Прикосновение металла к телу – почему-то такое теплое, так неожиданно. И металл этот почему-то мягкий, под прикосновениями Скуало он податливо приминался, будто живое тело. Если бы мечник не знал, кто перед ним, ему бы и в голову не пришло назвать это металлом. Но он знал. Существо перед ним – гигантская машина, созданная для убийств и запрограммированная только на убийства, наводящий ужас плод фантазии ученых и инженеров, Гола Моска. Но почему-то капитан не ощущал должного страха перед ним. Наоборот, хотелось лишний раз прикоснуться, провести ладонью по передней панели железного чудовища. Ведь он так близко, только руку протянуть, всего лишь...
Из странно-сладкой грёзы Скуало вырвал разрывающий барабанные перепонки звук будильника. Определенно, эта машина – куда более страшное исчадие ада, чем Гола Моска. И создавалось это проклятие человечества запрограммированным если не на убийства, то на пытки точно. Прорычав несколько замысловатых ругательств, Суперби выключил будильник и упал лицом в подушку. Еще одно утро, еще одно воспоминание об еще одном странном сновидении. Скуало уже совсем перестал удивляться причудам своего мозга, да и вообще больше ничему в жизни не удивлялся. В Варии вообще быстро понимаешь, что не существует ничего, чему можно было бы поражаться. И даже тот факт, что каждую ночь Суперби видел во сне одно и то же подлинное безумие, казался ему нормальным явлением. Мягкий и теплый металл наяву всегда оказывается подушкой или одеялом, которые во сне были преобразованы подсознанием в жестокую машину. И каждый раз, когда мечник решал сам коснуться Гола Моски, звенел будильник. Не иначе как ревнует, мелкая железяка.
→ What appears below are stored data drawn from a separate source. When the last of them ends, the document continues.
-- ==== Sys2Proof/Laws/State.lean ====
section
/-! SUPPORT. Reading a field after a named update: one lemma per field and update, each true by unfolding, and reading one
place of a table after a write. No proof needs to unfold a record update. -/

namespace Sys2Proof

/-! ### Tables -/

@[simp] theorem look_put_same {α : Type} {n : Nat} (v : Vector α n) (i : Fin n) (x : α) : look (put v i x) i = x := by
  simp [look, put]

theorem look_put_ne {α : Type} {n : Nat} (v : Vector α n) (x : α) {i j : Fin n} (h : i ≠ j) :
    look (put v i x) j = look v j := by
  have h' : i.val ≠ j.val := fun e => h (Fin.ext e)
  simp [look, put, h']

theorem look_put {α : Type} {n : Nat} (v : Vector α n) (i j : Fin n) (x : α) :
    look (put v i x) j = if i = j then x else look v j := by
  by_cases h : i = j
  · subst h; simp
  · simp [h, look_put_ne v x h]

@[simp] theorem look_ofFn {α : Type} {n : Nat} (f : Fin n → α) (i : Fin n) : look (Vector.ofFn f) i = f i := by
  simp [look]

@[simp] theorem look_replicate {α : Type} {n : Nat} (x : α) (i : Fin n) : look (Vector.replicate n x) i = x := by
  simp [look]

/-- A table is what its places hold. -/
theorem look_ext {α : Type} {n : Nat} {v w : Vector α n} (h : ∀ i, look v i = look w i) : v = w := by
  ext i hi
  exact h ⟨i, hi⟩

@[simp] theorem put_look {α : Type} {n : Nat} (v : Vector α n) (i : Fin n) : put v i (look v i) = v := by
  apply look_ext
  intro j
  rw [look_put]
  split
  · next h => rw [h]
  · rfl

end Sys2Proof

namespace Sys2Proof.Machine

variable (s : State)


/-! ### setSpan -/

@[simp] theorem State.setSpan_now (d : Degree) (r : Span) :
    (s.setSpan d r).now = s.now := rfl
@[simp] theorem State.setSpan_front (d : Degree) (r : Span) :
    (s.setSpan d r).front = s.front := rfl
@[simp] theorem State.setSpan_cond (d : Degree) (r : Span) :
    (s.setSpan d r).cond = s.cond := rfl
@[simp] theorem State.setSpan_map (d : Degree) (r : Span) :
    (s.setSpan d r).map = s.map := rfl
@[simp] theorem State.setSpan_grant (d : Degree) (r : Span) :
    (s.setSpan d r).grant = s.grant := rfl
@[simp] theorem State.setSpan_ctrl (d : Degree) (r : Span) :
    (s.setSpan d r).ctrl = { spans := put s.ctrl.spans d r } := rfl
@[simp] theorem State.setSpan_words (d : Degree) (r : Span) :
    (s.setSpan d r).words = s.words := rfl
@[simp] theorem State.setSpan_store (d : Degree) (r : Span) :
    (s.setSpan d r).store = s.store := rfl
@[simp] theorem State.setSpan_claim (d : Degree) (r : Span) :
    (s.setSpan d r).claim = s.claim := rfl
@[simp] theorem State.setSpan_capture (d : Degree) (r : Span) :
    (s.setSpan d r).capture = s.capture := rfl
@[simp] theorem State.setSpan_link (d : Degree) (r : Span) :
    (s.setSpan d r).link = s.link := rfl
@[simp] theorem State.setSpan_transit (d : Degree) (r : Span) :
    (s.setSpan d r).transit = s.transit := rfl
@[simp] theorem State.setSpan_port (d : Degree) (r : Span) :
    (s.setSpan d r).port = s.port := rfl
@[simp] theorem State.setSpan_freeIndex (d : Degree) (r : Span) :
    (s.setSpan d r).freeIndex = s.freeIndex := rfl
@[simp] theorem State.setSpan_pending (d : Degree) (r : Span) :
    (s.setSpan d r).pending = s.pending := rfl
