theorem State.moveSpan_side (s : State) (d : Degree) (n : SpanState) (c : SpanCause) (f : Span → Span)
    (k : Option Key) : CtrlSide s (s.moveSpan d n c f k) := by
  unfold State.moveSpan
  refine CtrlSide.trans ?_ (rfl : CtrlSide _ (State.handNotice _ _))
  refine CtrlSide.trans ?_ (State.handCutTrigger_side ..).toCtrlSide
  refine CtrlSide.trans ?_ (State.handForcedIf_side ..).toCtrlSide
  refine CtrlSide.trans ?_ (State.recomputeAll_side ..).toCtrlSide
  rfl

theorem State.enterDark_side (s : State) (d : Degree) (c : SpanCause) (f : Span → Span) (k : Option Key) :
    CtrlSide s (s.enterDark d c f k) := State.moveSpan_side ..

theorem State.enterProbe_side (s : State) (d : Degree) (c : SpanCause) (f : Span → Span) :
    CtrlSide s (s.enterProbe d c f) := State.moveSpan_side ..

theorem State.settleInAwait_side (s : State) (d : Degree) : CtrlSide s (s.settleInAwait d) := by
  unfold State.settleInAwait
  split
  · exact State.enterDark_side ..
  · split <;> rfl

theorem State.enterAwait_side (s : State) (d : Degree) (c : SpanCause) (f : Span → Span) :
    CtrlSide s (s.enterAwait d c f) := by
  unfold State.enterAwait
  split
  · exact State.moveSpan_side ..
  · exact CtrlSide.trans (State.moveSpan_side ..) (State.settleInAwait_side _ d)

theorem State.takeCut_side (s : State) (d : Degree) (k : Key) : CtrlSide s (s.takeCut d k) := by
  unfold State.takeCut
  refine CtrlSide.trans (t := s.setSpan d ((s.span d).see d k true)) rfl ?_
  dsimp only
  split
  · exact State.enterDark_side ..
  · split
    · exact State.moveSpan_side ..
    · exact State.enterDark_side ..
  · split
    · exact State.moveSpan_side ..
    · exact State.enterDark_side ..
  all_goals exact .refl _

theorem State.takeLock_side (s : State) (d : Degree) (c : LockCause) : CtrlSide s (s.takeLock d c) := by
  unfold State.takeLock
  split
  · split <;> rfl
  · exact State.moveSpan_side ..

theorem State.reexamine_side (s : State) (d : Degree) : CtrlSide s (s.reexamine d) := by
  unfold State.reexamine
  dsimp only
  split
  · rfl
  · rfl
  · exact State.enterDark_side ..
  · rfl

theorem State.testConfirmation_side (s : State) (d : Degree) (far : Option FarWord) :
    CtrlSide s (s.testConfirmation d far) := by
  unfold State.testConfirmation
  split
  · split <;> exact State.moveSpan_side ..
  · exact .refl s

theorem State.setRole_side (s : State) (d : Degree) (far : Option FarWord) : CtrlSide s (s.setRole d far) := by
  unfold State.setRole
  dsimp only
  split
  · exact CtrlSide.trans (t := s.setSpan d { s.span d with role := roleAgainst s.words.own far }) rfl (State.moveSpan_side ..)
  · rfl

theorem State.takeSpanClear_side (s : State) (k : Key) (w : DegSet) : CtrlSide s (s.takeSpanClear k w) := by
  unfold State.takeSpanClear
  dsimp only
  have h1 : CtrlSide s (match k.degree with
    | some d => s.setSpan d ((s.span d).see d k false)
    | none => s) := by split <;> rfl
  have h2 := h1.trans (CtrlSide.foldl State.reexamine_side (DegSet.toList w) _)
  split
  · exact h2.trans (State.testConfirmation_side _ _ _)
  · exact h2
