-- ==== Sys2Proof/Tests/Slice0.lean ====
section
/-! SUPPORT. Small tests. First the ill-formed commands that WellFormed refuses; then figures that the spec itself works
out (chapters 1, 4, 10, 12, 13), each over one command on a small state; then, for every statement that has hypotheses, a
state and operands that meet them, clause by clause. -/

namespace Sys2Proof.Tests

open Sys2Proof.Machine

/-! ### Small states -/

/-- A result is a next state of which `f` holds. -/
def after (r : Result) (f : State → Bool) : Bool :=
  match r with
  | .next t => f t
  | .fault _ => false
  | .refused _ => false

def withSpan (d : Degree) (r : Span) : State := State.reset.setSpan d r

def withLine (r : Line) : State := State.reset.setLine 0 r

def withSource (r : Source) : State := State.reset.setSource 0 r

def withContact (r : Contact) : State := State.reset.setContact 0 r

def withActive (l : List CondRecord) : State := State.reset.setActive l

def withTransit (t : Transit) : State := { State.reset with transit := t }

def withLink (l : HostLink) : State := State.reset.setLink l

def withClaim (m : DegSet) (l : List Recorded) (s : State) : State :=
  s.setClaim { standing := some { degrees := m, recorded := l, life := 10000 }, lastEnd := .reset }

def withOrdinal (o : Ordinal) (s : State) : State := { s with words := { s.words with own := o } }

def fullRecord (k : Key) (p : Bool) (c : Option ClearCause) : CondRecord :=
  { key := k, raisedAt := 0, pending := p, clearDue := c, matched := [], withheld := 0 }

/-- A span record in a state, with the timers of that state running. -/
def spanIn (st : SpanState) : Span :=
  match st with
  | .lit => { defaultSpan with state := .lit }
  | .ramp => { defaultSpan with state := .ramp, remaining := 1500, rampTimer := some 0 }
  | .probe => { defaultSpan with state := .probe, probeTimer := some 0, origin := some .automatic }
  | .await => { defaultSpan with state := .await, interval := some 0 }
  | .dark => { defaultSpan with state := .dark, interval := some 0, settle := some 0, view := .empty }
  | .held => defaultSpan
  | .locked => { defaultSpan with state := .locked }

def far (o : Ordinal) (flags : BitVec 5) : FarWord :=
  { ordinal := o, degree := 0, zeros := 0, code := 0, flags := flags, spare := 0 }

def request (k : Byte) (p : List Byte) : Frame := { kind := k, tag := 7, payload := p }

/-! ### Ill-formed commands -/

theorem test_putEntry_short_list :
    (Instr.putEntry 0xFF 1 ⟨0, 0, 0xFF⟩ 0 1 [] 0 0).wellFormed = false := by decide

theorem test_putEntry_long_list :
    (Instr.putEntry 0xFF 1 ⟨0, 0, 0xFF⟩ 0 9 (List.replicate 5 ⟨0, 0, 0⟩) 0 0).wellFormed = false := by decide

theorem test_resume_two_for_one : (Instr.resume 1 [0, 1]).wellFormed = false := by decide

theorem test_unlock_no_degree : (Instr.unlock 0 []).wellFormed = false := by decide

theorem test_probeNow_one_for_two : (Instr.probeNow 2 20 [0]).wellFormed = false := by decide

theorem test_claim_three_degrees : (Instr.claim 3 [0, 1, 2]).wellFormed = false := by decide

theorem test_claim_count_out_of_range : (Instr.claim 3 [0]).wellFormed = true := by decide

/-! ### Figures of the spec -/

/-- Over 123456789 the CRC-16 gives 29B1h (R179). -/
def digits : List Byte := [0x31, 0x32, 0x33, 0x34, 0x35, 0x36, 0x37, 0x38, 0x39]

set_option maxRecDepth 10000 in
theorem test_crc16_of_digits : crc16 digits = 0x29B1#16 := by decide

set_option maxRecDepth 10000 in
theorem test_crc8_of_digits : crc8 digits = 0xF4#8 := by decide

/-- v runs from 0 at n = 1 to 3612 at n = 4095 (R6). -/
theorem test_log_ends : milliLog10 1 = 0 ∧ milliLog10 4095 = 3612 := by decide

theorem test_log_exact : milliLog10 10 = 1000 ∧ milliLog10 100 = 2000 ∧ milliLog10 1000 = 3000 := by decide

/-- A front end whose channel `c` has a calibration. -/
def calibrated (c : ChannelNo) (dark : Nat) (gain : Int) (s : State) : State :=
  { s with front := { s.front with calib := put s.front.calib c { dark := dark, gain := gain } } }

/-- 01, Worked Conversions: code 1850 with offsets 50 and −4200 gives −945. -/
theorem test_received_power :
    after (exec (.monitorReading 4 1850#12 true) (calibrated 4 50 (-4200) State.reset))
      (fun t => (look t.front.last 4).value == -945) = true := by decide

/-- 01, Worked Conversions: codes 3000 and 900 give +1971, −566 and the ratio −2537. -/
theorem test_ratio :
    after (exec (.monitorReading 1 3000#12 true) (calibrated 2 40 (-3500) (calibrated 1 40 (-1500) State.reset)))
      (fun s => after (exec (.monitorReading 2 900#12 true) s)
        (fun t => look t.front.ratio 0 == { r := -2537, evaluated := true })) = true := by decide

/-- 01, Worked Conversions: with dark offset 50 the codes 30 and 50 give −6000, and 51 gives the gain offset. -/
theorem test_below_dark :
    convert { dark := 50, gain := 120 } 30#12 = -6000 ∧ convert { dark := 50, gain := 120 } 50#12 = -6000 ∧
      convert { dark := 50, gain := 120 } 51#12 = 120 := by decide

/-- 13, A Cut, a Repair and a Two-Ended Restart: the fifteenth ramp step of 100 from 1500 ends the ramp. -/
theorem test_last_ramp_step :
    after (exec (.rampStepExpiry 0) (withSpan 0 { spanIn .ramp with remaining := 100 }))
      (fun t => (t.span 0).state == .lit && (t.span 0).cause == .rampDone && (t.span 0).failed == 0) = true := by decide

theorem test_first_ramp_step :
    after (exec (.rampStepExpiry 0) (withSpan 0 (spanIn .ramp)))
      (fun t => (t.span 0).state == .ramp && (t.span 0).remaining == 1400) = true := by decide

/-- 13, Bringing an In-Line Hut Into Service: SET_SITE 30; 23, 41, 0, 0 hands a change of the ordinal to four spans. -/
theorem test_setSite :
    after (exec (.setSite 30 23 41 0 0) State.reset) (fun t => t.words.own == 30 && (t.line 1).expected == 41 &&
      t.transit.fromLine == (List.finRange 4).map fun d => (d, .ordinal true)) = true := by decide

/-- 13, A Capture Skipped, Then One Read Out: with both buffers not EMPTY a trigger is skipped. -/
theorem test_capture_skipped :
    after (exec (.captureTrigger 1) { withTransit { emptyTransit with triggers := [(1, degreeKey .darkIn 1)] } with
      capture := { defaultCapture with
        buffers := Vector.replicate 2 (.complete { degree := 2, key := shutKey, at_ := 0, pre := [], post := [] }) } })
      (fun t => t.transit.reports ==
        [{ report := .captureSkipped 1 (degreeKey .darkIn 1) 0, afterSpan := false }]) = true := by decide

/-- R178: RESET_PART (24h) under tag 7 with no payload is A5h, 02h, 24h, 07h and the check code. -/
theorem test_frame_head : (frameBytes 0x24 7 []).take 4 = [0xA5, 0x02, 0x24, 0x07] := by decide

/-- R180: ordinal 17 on D2, LIT with light seen, is C3h, 01h, 18h, 08h, 00h. -/
theorem test_span_word_head :
    spanWordHead 17 2 (stateCode .lit) (sentFlags .lit false true) = [0xC3, 0x01, 0x18, 0x08, 0x00] := by decide

/-- R183: START in HELD of D3 is 02h with the state codes 5 and 5 and the cause 0. -/
theorem test_span_report :
    (Report.span 3 .held .held .start 0).bytes = [2, 0, 0, 0, 0, 3, 5, 5, 0, 0, 0, 0, 0, 0] := by decide

/-- 04, the default setpoints: a source exposed OUT on a LIT span with hold NONE has its full setpoint. -/
theorem test_grant_of_lit_source :
    grantOf (withSpan 0 (spanIn .lit)).ctrl.spans { defaultSource with exposure := .out 0, hold := .none } = some 1700 := by
  decide

/-! ### Witnesses: the step, the resets, the whole machine -/

theorem witness_StepTakesTheFrontCommand :
    ({ State.reset with pending := [.lookup, .readReports] } : State).pending = .lookup :: [.readReports] := rfl

theorem witness_AnIdleStepIsOneMillisecond : State.reset.pending = [] := rfl

/-- RESET_PART with its reply at the head of the list. -/
def restarting : HostLink :=
  { defaultLink with
    hand := some { frame := request 0x24 [], answered := true }, replies := [{ busy := false, bytes := [] }] }

theorem witness_SoftReset :
    (withLink restarting).link.hand = some { frame := request 0x24 [], answered := true } ∧
      (request 0x24 []).kind = 0x24 ∧ (request 0x24 []).payload = [] ∧
      (withLink restarting).link.replies = { busy := false, bytes := [] } :: [] ∧
      (withLink restarting).cond.shut.asserted = false ∧
      ((withLink restarting).setShut { asserted := true, raised := true, delay := none }).cond.shut.asserted = true := by
  decide

theorem witness_PowerOnReset_asserted :
    (State.reset.setShut { asserted := true, raised := true, delay := none }).cond.shut.asserted = true ∧
      State.reset.cond.shut.asserted = false := by decide

theorem witness_ConfigurationChangesOnlyByItsOwnRequest :
    Instr.setNotify 3 ≠ .powerOnReset ∧ ∃ t, exec (.setNotify 3) State.reset = .next t ∧ t.link.notify ≠ 0b1111#4 :=
  ⟨by decide, _, rfl, by decide⟩

theorem witness_LockedIsLeftByUnlockOrReset :
    ((withSpan 0 (spanIn .locked)).span 0).state = .locked ∧
      (∃ t, exec (.powerOnReset) (withSpan 0 (spanIn .locked)) = .next t) ∧ NamesDegrees 1 [3] 8 :=
  ⟨by decide, ⟨_, rfl⟩, (degrees?_eq_some ..).mp (by decide)⟩

/-- R98: UNLOCK naming D1 leaves D0 LOCKED. -/
theorem test_unlock_of_another_degree :
    after (exec (.unlock 1 [1]) (withClaim 2 [{ degree := 1, changes := 0, touch := 0 }]
      ((withSpan 0 (spanIn .locked)).setSpan 1 (spanIn .locked))))
      (fun t => (t.span 0).state == .locked && (t.span 1).state == .dark) = true := by decide

theorem witness_LitIsEnteredByRampEndOrConfirmation :
    ((withSpan 0 { spanIn .ramp with remaining := 100 }).span 0).state ≠ .lit ∧
      ∃ t, exec (.rampStepExpiry 0) (withSpan 0 { spanIn .ramp with remaining := 100 }) = .next t ∧
        (t.span 0).state = .lit := ⟨by decide, _, rfl, by decide⟩

/-! ### Witnesses: readings and conditions -/

theorem witness_ConversionOfAValidReading :
    (16#12).toNat ≤ defaultCalibration.dark ∧ defaultCalibration.dark < (17#12).toNat := by decide

/-- A PROBE on D0 with ramp depth 0, with LIGHT_SEEN from the far end, and DARK_IN seen till its clear. -/
def lighting : State :=
  { ((withSpan 0 { spanIn .probe with seenDark := true, config := { defaultSpanConfig with rampDepth := 0 } }).setLine 0
      { defaultLine with far := some (far 20 0b01000#5) }) with
    transit := { emptyTransit with toSpan := [.clear (degreeKey .darkIn 0) 0] } }

theorem witness_LitIsEnteredByRampEndOrConfirmation_clear :
    (lighting.span 0).state ≠ .lit ∧
      ∃ t, exec .clearAtSpanController lighting = .next t ∧ (t.span 0).state = .lit := ⟨by decide, _, rfl, by decide⟩

/-- Seven readings below dark_level have been counted on D0. -/
def darkening : State :=
  { State.reset with cond := { defaultCondUnit with dark := put defaultCondUnit.dark 0 { raised := false, counter := 7 } } }

theorem witness_WhatReadingsDecideIsTaken :
    16#12 ≠ 4095#12 ∧ (look darkening.cond.fault (channel 0 0)).raised = false ∧
      convert (look darkening.front.calib (channel 0 0)) 16#12 < (darkening.limits 0).darkLevel ∧
      (look darkening.cond.dark 0).raised = false ∧
      (darkening.limits 0).darkRaise ≤ (look darkening.cond.dark 0).counter + 1 ∧
      ∀ r ∈ darkening.cond.active, r.key ≠ degreeKey .darkIn 0 := by decide

/-- A snapshot on its way to the record of MASTER_SHUT. -/
def snapshotState (e : SnapshotEvent) (p : Bool) (c : Option ClearCause) : State :=
  { withActive [fullRecord shutKey p c] with transit := { emptyTransit with snapshots := [e] } }

theorem witness_SnapshotsAreWritten_lookup : ∀ c ∈ [none, some ClearCause.normal],
    (snapshotState (.lookup shutKey [2] 1) true c).transit.snapshots = .lookup shutKey [2] 1 :: [] ∧
      (snapshotState (.lookup shutKey [2] 1) true c).record? shutKey = some (fullRecord shutKey true c) := by decide

theorem witness_SnapshotsAreWritten_rewritten :
    (snapshotState (.rewritten shutKey [2] 1) false none).transit.snapshots = .rewritten shutKey [2] 1 :: [] ∧
      (snapshotState (.rewritten shutKey [2] 1) false none).record? shutKey = some (fullRecord shutKey false none) ∧
      (snapshotState (.rewritten shutKey [2] 1) true none).record? shutKey = some (fullRecord shutKey true none) ∧
      (withTransit { emptyTransit with snapshots := [.rewritten shutKey [2] 1] }).record? shutKey = none := by decide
Внутренний голос твердо приказал вставать, и Скуало подчинился. Дальше всё как обычно: умыться, одеться, прикрикнуть на кого-нибудь из офицеров ради развлечения, сесть расчесывать волосы. Единственный и неизменный путь выживания по утрам в дурдоме «Вария».
Пытаясь распутать очередной колтун в своей великолепной шевелюре, Суперби невольно задумался о жизни и о своем нынешнем положении. Даже при том, что его не удивляли постоянные однотипные сны о Моске, они не могли не напрягать. Ладно бы только сны, ведь и наяву машина не оставляла его. Мысли о том, каков же Гола Моска на ощупь, преследовали мечника и пугали, ведь это совсем не было похоже на простой детский интерес. Настоящее наваждение, не оставляющее ни на секунду желание, граничащее чуть ли не с телесным вожделением, вот что это. Ах, как бы проще всё было, будь Моска человеком. Скуало бы назвал свое чувство любовью, а может быть, даже признался бы. И жил бы потом счастливо. Но к сожалению – а может и к счастью, кто знает, как всё могло бы сложиться – Гола Моска был машиной. А у машины нет души, и сердца тоже нет. Поэтому сам он любить не умеет, и любить его – пустая трата времени и нервов, так что все эти странные чувства – точно не любовь.
– ... твою мать! – громко ругнулся мечник. Прядь волос зацепилась за металлический протез и запуталась, а капитан не заметил и, отводя левую руку в сторону, случайно дернул сам себя за волосы. Иногда кажется, что это в десятки раз больнее, чем получить ранение в битве. Матерясь сквозь зубы, Скуало начал распутывать эту дурацкую прядку, мысленно проклиная себя за данную когда-то опрометчивую клятву.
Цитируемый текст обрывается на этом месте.